Dr. Tiniwati, Kepala UPTD Puskesmas Desa Jajag, memberikan materi tentang kesehatan reproduksi dan pencegahan stunting. Ia menekankan pentingnya menjaga kesehatan calon ibu dan bayi.
“Kesehatan sangat penting, baik untuk calon ibu maupun calon bayi. Harus tau bagaimana menyiapkan diri pada proses kehamilan hingga melahirkan,” ujar Dr.
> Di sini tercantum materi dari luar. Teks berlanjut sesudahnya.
-- ==== Sys2Proof/Machine/Index.lean ====
section
/-!
DEFINITION. Address-register and random instructions (42_index_random.md).
-/

namespace Sys2Proof.Machine

/-- LD.I (42 R160). -/
def execLdI (nnn : Addr) (s : State) : Result := .next (s.setI (zextAddr nnn))

/-- RND (42 R161): the random byte offered to this Step, under the mask. -/
def execRnd (x : Reg) (kk : Byte) (s : State) : Result := .next (s.setReg x (s.randByte &&& kk))

/-- ADD.I (42 R162): modulo 65536, not masked when stored, no flag (decision D10; log entry 12). -/
def execAddI (x : Reg) (s : State) : Result := .next (s.setI (s.I + zextByte (s.reg x)))

/-- LD.F (42 R163). -/
def execLdF (x : Reg) (s : State) : Result := .next (s.setI (glyphAddress (s.reg x)))

end Sys2Proof.Machine
end

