-- ==== Sys2Proof/Machine/Dispatch.lean ====
section
/-!
DEFINITION. Execute (40_step_and_flow.md R122): one arm per row of the opcode map, in the map's order. The state given is
the one after the fetch, so its pc is the post-fetch pc.
-/

namespace Sys2Proof.Machine

def exec (i : Instr) (s : State) : Host.Outcome State Fault Refusal :=
  match i with
  | .cls ign => Sys2Proof.Machine.execCls ign s
  | .ret ign => Sys2Proof.Machine.execRet ign s
  | .jp nnn => Sys2Proof.Machine.execJp nnn s
  | .call nnn => Sys2Proof.Machine.execCall nnn s
  | .seImm x kk => Sys2Proof.Machine.execSeImm x kk s
  | .sneImm x kk => Sys2Proof.Machine.execSneImm x kk s
  | .seReg x y ign => Sys2Proof.Machine.execSeReg x y ign s
  | .ldImm x kk => Sys2Proof.Machine.execLdImm x kk s
  | .addImm x kk => Sys2Proof.Machine.execAddImm x kk s
  | .ldReg x y => Sys2Proof.Machine.execLdReg x y s
  | .orReg x y => Sys2Proof.Machine.execOr x y s
  | .andReg x y => Sys2Proof.Machine.execAnd x y s
  | .xorReg x y => Sys2Proof.Machine.execXor x y s
  | .addReg x y => Sys2Proof.Machine.execAddReg x y s
  | .sub x y => Sys2Proof.Machine.execSub x y s
  | .shr x y => Sys2Proof.Machine.execShr x y s
  | .subn x y => Sys2Proof.Machine.execSubn x y s
  | .shl x y => Sys2Proof.Machine.execShl x y s
  | .sneReg x y ign => Sys2Proof.Machine.execSneReg x y ign s
  | .ldI nnn => Sys2Proof.Machine.execLdI nnn s
  | .jpV0 nnn => Sys2Proof.Machine.execJpV0 nnn s
  | .rnd x kk => Sys2Proof.Machine.execRnd x kk s
  | .drw x y n => Sys2Proof.Machine.execDrw x y n s
  | .skp x => Sys2Proof.Machine.execSkp x s
  | .sknp x => Sys2Proof.Machine.execSknp x s
  | .ldVdt x => Sys2Proof.Machine.execLdVdt x s
  | .ldK x => Sys2Proof.Machine.execLdK x s
  | .ldDtv x => Sys2Proof.Machine.execLdDtv x s
  | .ldStv x => Sys2Proof.Machine.execLdStv x s
  | .addI x => Sys2Proof.Machine.execAddI x s
  | .ldF x => Sys2Proof.Machine.execLdF x s
  | .ldB x => Sys2Proof.Machine.execLdB x s
  | .stM x => Sys2Proof.Machine.execStM x s
  | .ldM x => Sys2Proof.Machine.execLdM x s
  | .nop0 bits => Sys2Proof.Machine.execNop0 bits s
  | .nop8 bits => Sys2Proof.Machine.execNop8 bits s
  | .nopE bits => Sys2Proof.Machine.execNopE bits s
  | .nopF bits => Sys2Proof.Machine.execNopF bits s

end Sys2Proof.Machine
end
Tiniwati.
Chaironi Hidayat, Kepala Kementerian Agama (Kemenag) Kabupaten Banyuwangi, menegaskan bahwa bimbingan perkawinan merupakan program penting dari Kementerian Agama yang harus diikuti oleh semua calon pengantin.
“Binwin merupakan program dari Kementerian Agama, juga sebagai tindak lanjut dari KUA untuk mengawal para Catin sampai pada pelaksanaan akad nikah,” kata Chaironi.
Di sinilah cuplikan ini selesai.